theorem test_cls :
    nextHas (step (at_ 0x00E0 (fun s => { s with fb := s.fb.flip (3, 4) }))) (fun t => !t.fb.get (3, 4) && t.redraw) := by
  decide
theorem test_drw_glyph_0 :
    nextHas (step (at_ 0xD015 id)) (fun t => (t.fb[0].toList.take 8 == [true, true, true, true, false, false, false, false]) &&
      (t.fb[1].toList.take 8 == [true, false, false, true, false, false, false, false]) && t.reg 15 == 0 && t.redraw) := by
  decide
theorem test_drw_twice : nextHas (step drawnOnce) (fun t => !t.fb.get (0, 0) && !t.fb.get (4, 3) && t.reg 15 == 1) := by decide
theorem test_drw_wraps :
    nextHas (step (at_ 0xD011 (poke 0x300 [0xFF] ∘ setI 0x300 ∘ setR 0 0x3E ∘ setR 1 0x1F)))
      (fun t => t.fb.get (31, 62) && t.fb.get (31, 63) && t.fb.get (31, 0) && t.fb.get (31, 5) && !t.fb.get (31, 6)) := by
  decide
theorem test_drw_empty : nextHas (step (at_ 0xD010 (setI 0x5000))) (fun t => t.redraw && t.reg 15 == 0 && t.pc == 0x202) := by
  decide
theorem test_drw_vf_origin :
    nextHas (step (at_ 0xDF11 (poke 0x300 [0x80] ∘ setI 0x300 ∘ setR 15 0x03))) (fun t => t.fb.get (0, 3) && t.reg 15 == 0) := by
  decide
theorem test_drw_outside : faultIs (step (at_ 0xD013 (setI 0xFFE))) (.addressing 0x1000 0x200 (some 0xD013)) := by decide

/-! ### Keypad (section 2.6) -/

theorem test_skp : nextHas (step (at_ 0xE39E (fun s => (s.setReg 3 0x0A).setKey 0xA true))) (fun t => t.pc == 0x204) := by decide
theorem test_sknp : nextHas (step (at_ 0xE3A1 (setR 3 0x0A))) (fun t => t.pc == 0x204) := by decide
theorem test_skp_above_fifteen :
    faultIs (step (at_ 0xE39E (setR 3 0x10))) (.keyIndex 0x200 0xE39E 0x10) ∧
    nextHas (step (at_ 0xE39E (fun s =>
      ((setParams { defaultParams with keyIndexPolicy := .lowNibble } s).setReg 3 0x10).setKey 0 true)))
      (fun t => t.pc == 0x204) := by decide
theorem test_ld_vx_k :
    nextHas (step (at_ 0xF50A (fun s => (s.setKey 9 true).setKey 3 true))) (fun t => t.reg 5 == 0x03 && t.pc == 0x202) := by
  decide
theorem test_ld_vx_k_waits : nextHas (step (at_ 0xF50A id)) (fun t => t.pc == 0x200) := by decide

/-! ### Timers, BCD and blocks (section 2.7) -/

theorem test_ld_vx_dt : nextHas (step (at_ 0xF307 (fun s => { s with dt := 0x3C }))) (fun t => t.reg 3 == 0x3C) := by decide
theorem test_ld_dt : nextHas (step (at_ 0xF315 (setR 3 0x3C))) (fun t => t.dt == 0x3C) := by decide
theorem test_ld_st : nextHas (step (at_ 0xF318 (setR 3 0x01))) (fun t => t.st == 1 && t.soundEdge) := by decide
theorem test_ld_b :
    nextHas (step (at_ 0xF733 (setI 0x300 ∘ setR 7 0xFE))) (fun t => t.mem.readBytes 0x300 3 == [2, 5, 4]) := by decide
theorem test_ld_b_edge :
    nextHas (step (at_ 0xF733 (setI 0xFFD ∘ setR 7 0x09))) (fun t => t.mem.readBytes 0xFFD 3 == [0, 0, 9]) ∧
    faultIs (step (at_ 0xF733 (setI 0xFFE))) (.addressing 0x1000 0x200 (some 0xF733)) := by decide
theorem test_ld_mem_vx :
    nextHas (step (at_ 0xF255 (setI 0x400 ∘ setR 0 1 ∘ setR 1 2 ∘ setR 2 3)))
      (fun t => t.mem.readBytes 0x400 4 == [1, 2, 3, 0] && t.i == 0x400) := by decide
theorem test_ld_mem_vx_edge :
    nextHas (step (at_ 0xFF55 (setI 0xFF0 ∘ setR 15 7))) (fun t => t.mem.read 0xFFF == 7) ∧
    faultIs (step (at_ 0xFF55 (setI 0xFF1))) (.addressing 0x1000 0x200 (some 0xFF55)) := by decide
theorem test_ld_vx_mem_font :
    nextHas (step (at_ 0xF465 id)) (fun t => t.v.toList.take 6 == [0xF0, 0x90, 0x90, 0x90, 0xF0, 0]) := by decide
theorem test_block_increment :
    nextHas (step (at_ 0xF265 (setParams { defaultParams with blockIIncrement := .xPlusOne } ∘ setI 0x400)))
      (fun t => t.i == 0x403) := by decide
theorem test_ld_vx_mem_outside : faultIs (step (at_ 0xF065 (setI 0x1000))) (.addressing 0x1000 0x200 (some 0xF065)) := by decide

/-! ### Operations (section 2.8) -/

theorem test_tick : ({ State.reset with dt := 5, st := 2 }.tick).dt = 4 ∧ ({ State.reset with dt := 5, st := 2 }.tick).st = 1 ∧
    { State.reset with dt := 5, st := 2 }.soundEdge = false := by decide
theorem test_tick_floor : (State.reset.tick).dt = 0 ∧ State.reset.soundEdge = false := by decide
theorem test_tick_edge : { State.reset with st := 1 }.soundEdge = true := by decide
theorem test_font_glyph_F : State.reset.mem.readBytes 0x04B 6 = [0xF0, 0x80, 0xF0, 0x80, 0x80, 0] := by decide
theorem test_reset_default_font : State.reset.resetAll = State.reset := by decide
theorem test_reset_other_font (p : Params) (h : p.font = Vector.replicate 80 0xAA) :
    (resetMemory p).read 0x04F = 0xAA ∧ (resetMemory p).read 0x050 = 0 := by
  rw [resetMemory, Memory.read_writeBytes, Memory.read_writeBytes, h]
  decide
theorem test_fetch_last_word : nextHas (step (at_ 0x1200 (setPc 0xFFE))) (fun t => t.pc == 0x200) := by decide
theorem test_fetch_outside : faultIs (step (setPc 0xFFF State.reset)) (.addressing 0x1000 0xFFF none) ∧
    faultIs (step (setPc 0x10FE State.reset)) (.addressing 0x10FE 0x10FE none) := by decide
theorem test_redraw_cleared : nextHas (step (at_ 0x6000 (fun s => { s with redraw := true }))) (fun t => !t.redraw) := by decide
theorem test_load_image : (State.reset.loadImage [0x60, 0x05]).map (fun t => t.mem.readBytes 0x200 3) = some [0x60, 0x05, 0] := by
  decide
theorem test_load_too_long (s : State) : s.loadImage (List.replicate 3585 0) = none := by
  unfold State.loadImage
  rw [if_pos (by rw [List.length_replicate]; decide)]

/-! ### Witnesses: concrete states and operands that meet the hypotheses of each statement together -/

/-- An invariant state: memory listed or not, pc bounded, empty stack. -/
theorem inv_of_empty_stack (s : State) (hm : s.mem.wf) (hp : s.pc.toNat ≤ 0x10FE) (hs : s.sp.val = 0) : s.Inv :=
  ⟨hm, hp, fun k hk => absurd hk (by omega)⟩

def fatalParams : Params := { defaultParams with unknownOpcodeFatal := true }
def lowNibbleParams : Params := { defaultParams with keyIndexPolicy := .lowNibble }
def incrementParams : Params := { defaultParams with blockIIncrement := .xPlusOne }
def keyed : State := at_ 0xF50A (fun s => (s.setKey 9 true).setKey 3 true)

——

§ About this task: Retype the whole of the material word for word.

§ Answer below:
theorem test_cls :
    nextHas (step (at_ 0x00E0 (fun s => { s with fb := s.fb.flip (3, 4) }))) (fun t => !t.fb.get (3, 4) && t.redraw) := by
  decide
theorem test_drw_glyph_0 :
    nextHas (step (at_ 0xD015 id)) (fun t => (t.fb[0].toList.take 8 == [true, true, true, true, false, false, false, false]) &&
      (t.fb[1].toList.take 8 == [true, false, false, true, false, false, false, false]) && t.reg 15 == 0 && t.redraw) := by
  decide
theorem test_drw_twice : nextHas (step drawnOnce) (fun t => !t.fb.get (0, 0) && !t.fb.get (4, 3) && t.reg 15 == 1) := by decide
theorem test_drw_wraps :
    nextHas (step (at_ 0xD011 (poke 0x300 [0xFF] ∘ setI 0x300 ∘ setR 0 0x3E ∘ setR 1 0x1F)))
      (fun t => t.fb.get (31, 62) && t.fb.get (31, 63) && t.fb.get (31, 0) && t.fb.get (31, 5) && !t.fb.get (31, 6)) := by
  decide
theorem test_drw_empty : nextHas (step (at_ 0xD010 (setI 0x5000))) (fun t => t.redraw && t.reg 15 == 0 && t.pc == 0x202) := by
  decide
theorem test_drw_vf_origin :
    nextHas (step (at_ 0xDF11 (poke 0x300 [0x80] ∘ setI 0x300 ∘ setR 15 0x03))) (fun t => t.fb.get (0, 3) && t.reg 15 == 0) := by
  decide
theorem test_drw_outside : faultIs (step (at_ 0xD013 (setI 0xFFE))) (.addressing 0x1000 0x200 (some 0xD013)) := by decide

/-! ### Keypad (section 2.6) -/

theorem test_skp : nextHas (step (at_ 0xE39E (fun s => (s.setReg 3 0x0A).setKey 0xA true))) (fun t => t.pc == 0x204) := by decide
theorem test_sknp : nextHas (step (at_ 0xE3A1 (setR 3 0x0A))) (fun t => t.pc == 0x204) := by decide
theorem test_skp_above_fifteen :
    faultIs (step (at_ 0xE39E (setR 3 0x10))) (.keyIndex 0x200 0xE39E 0x10) ∧
    nextHas (step (at_ 0xE39E (fun s =>
      ((setParams { defaultParams with keyIndexPolicy := .lowNibble } s).setReg 3 0x10).setKey 0 true)))
      (fun t => t.pc == 0x204) := by decide
theorem test_ld_vx_k :
    nextHas (step (at_ 0xF50A (fun s => (s.setKey 9 true).setKey 3 true))) (fun t => t.reg 5 == 0x03 && t.pc == 0x202) := by
  decide
theorem test_ld_vx_k_waits : nextHas (step (at_ 0xF50A id)) (fun t => t.pc == 0x200) := by decide

/-! ### Timers, BCD and blocks (section 2.7) -/

theorem test_ld_vx_dt : nextHas (step (at_ 0xF307 (fun s => { s with dt := 0x3C }))) (fun t => t.reg 3 == 0x3C) := by decide
theorem test_ld_dt : nextHas (step (at_ 0xF315 (setR 3 0x3C))) (fun t => t.dt == 0x3C) := by decide
theorem test_ld_st : nextHas (step (at_ 0xF318 (setR 3 0x01))) (fun t => t.st == 1 && t.soundEdge) := by decide
theorem test_ld_b :
    nextHas (step (at_ 0xF733 (setI 0x300 ∘ setR 7 0xFE))) (fun t => t.mem.readBytes 0x300 3 == [2, 5, 4]) := by decide
theorem test_ld_b_edge :
    nextHas (step (at_ 0xF733 (setI 0xFFD ∘ setR 7 0x09))) (fun t => t.mem.readBytes 0xFFD 3 == [0, 0, 9]) ∧
    faultIs (step (at_ 0xF733 (setI 0xFFE))) (.addressing 0x1000 0x200 (some 0xF733)) := by decide
theorem test_ld_mem_vx :
    nextHas (step (at_ 0xF255 (setI 0x400 ∘ setR 0 1 ∘ setR 1 2 ∘ setR 2 3)))
      (fun t => t.mem.readBytes 0x400 4 == [1, 2, 3, 0] && t.i == 0x400) := by decide
theorem test_ld_mem_vx_edge :
    nextHas (step (at_ 0xFF55 (setI 0xFF0 ∘ setR 15 7))) (fun t => t.mem.read 0xFFF == 7) ∧
    faultIs (step (at_ 0xFF55 (setI 0xFF1))) (.addressing 0x1000 0x200 (some 0xFF55)) := by decide
theorem test_ld_vx_mem_font :
    nextHas (step (at_ 0xF465 id)) (fun t => t.v.toList.take 6 == [0xF0, 0x90, 0x90, 0x90, 0xF0, 0]) := by decide
theorem test_block_increment :
    nextHas (step (at_ 0xF265 (setParams { defaultParams with blockIIncrement := .xPlusOne } ∘ setI 0x400)))
      (fun t => t.i == 0x403) := by decide
theorem test_ld_vx_mem_outside : faultIs (step (at_ 0xF065 (setI 0x1000))) (.addressing 0x1000 0x200 (some 0xF065)) := by decide

/-! ### Operations (section 2.8) -/

theorem test_tick : ({ State.reset with dt := 5, st := 2 }.tick).dt = 4 ∧ ({ State.reset with dt := 5, st := 2 }.tick).st = 1 ∧
    { State.reset with dt := 5, st := 2 }.soundEdge = false := by decide
theorem test_tick_floor : (State.reset.tick).dt = 0 ∧ State.reset.soundEdge = false := by decide
theorem test_tick_edge : { State.reset with st := 1 }.soundEdge = true := by decide
theorem test_font_glyph_F : State.reset.mem.readBytes 0x04B 6 = [0xF0, 0x80, 0xF0, 0x80, 0x80, 0] := by decide
theorem test_reset_default_font : State.reset.resetAll = State.reset := by decide
theorem test_reset_other_font (p : Params) (h : p.font = Vector.replicate 80 0xAA) :
    (resetMemory p).read 0x04F = 0xAA ∧ (resetMemory p).read 0x050 = 0 := by
  rw [resetMemory, Memory.read_writeBytes, Memory.read_writeBytes, h]
  decide
theorem test_fetch_last_word : nextHas (step (at_ 0x1200 (setPc 0xFFE))) (fun t => t.pc == 0x200) := by decide
theorem test_fetch_outside : faultIs (step (setPc 0xFFF State.reset)) (.addressing 0x1000 0xFFF none) ∧
    faultIs (step (setPc 0x10FE State.reset)) (.addressing 0x10FE 0x10FE none) := by decide
theorem test_redraw_cleared : nextHas (step (at_ 0x6000 (fun s => { s with redraw := true }))) (fun t => !t.redraw) := by decide
theorem test_load_image : (State.reset.loadImage [0x60, 0x05]).map (fun t => t.mem.readBytes 0x200 3) = some [0x60, 0x05, 0] := by
  decide
theorem test_load_too_long (s : State) : s.loadImage (List.replicate 3585 0) = none := by
  unfold State.loadImage
  rw [if_pos (by rw [List.length_replicate]; decide)]

/-! ### Witnesses: concrete states and operands that meet the hypotheses of each statement together -/

/-- An invariant state: memory listed or not, pc bounded, empty stack. -/
theorem inv_of_empty_stack (s : State) (hm : s.mem.wf) (hp : s.pc.toNat ≤ 0x10FE) (hs : s.sp.val = 0) : s.Inv :=
  ⟨hm, hp, fun k hk => absurd hk (by omega)⟩

def fatalParams : Params := { defaultParams with unknownOpcodeFatal := true }
def lowNibbleParams : Params := { defaultParams with keyIndexPolicy := .lowNibble }
def incrementParams : Params := { defaultParams with blockIIncrement := .xPlusOne }
def keyed : State := at_ 0xF50A (fun s => (s.setKey 9 true).setKey 3 true)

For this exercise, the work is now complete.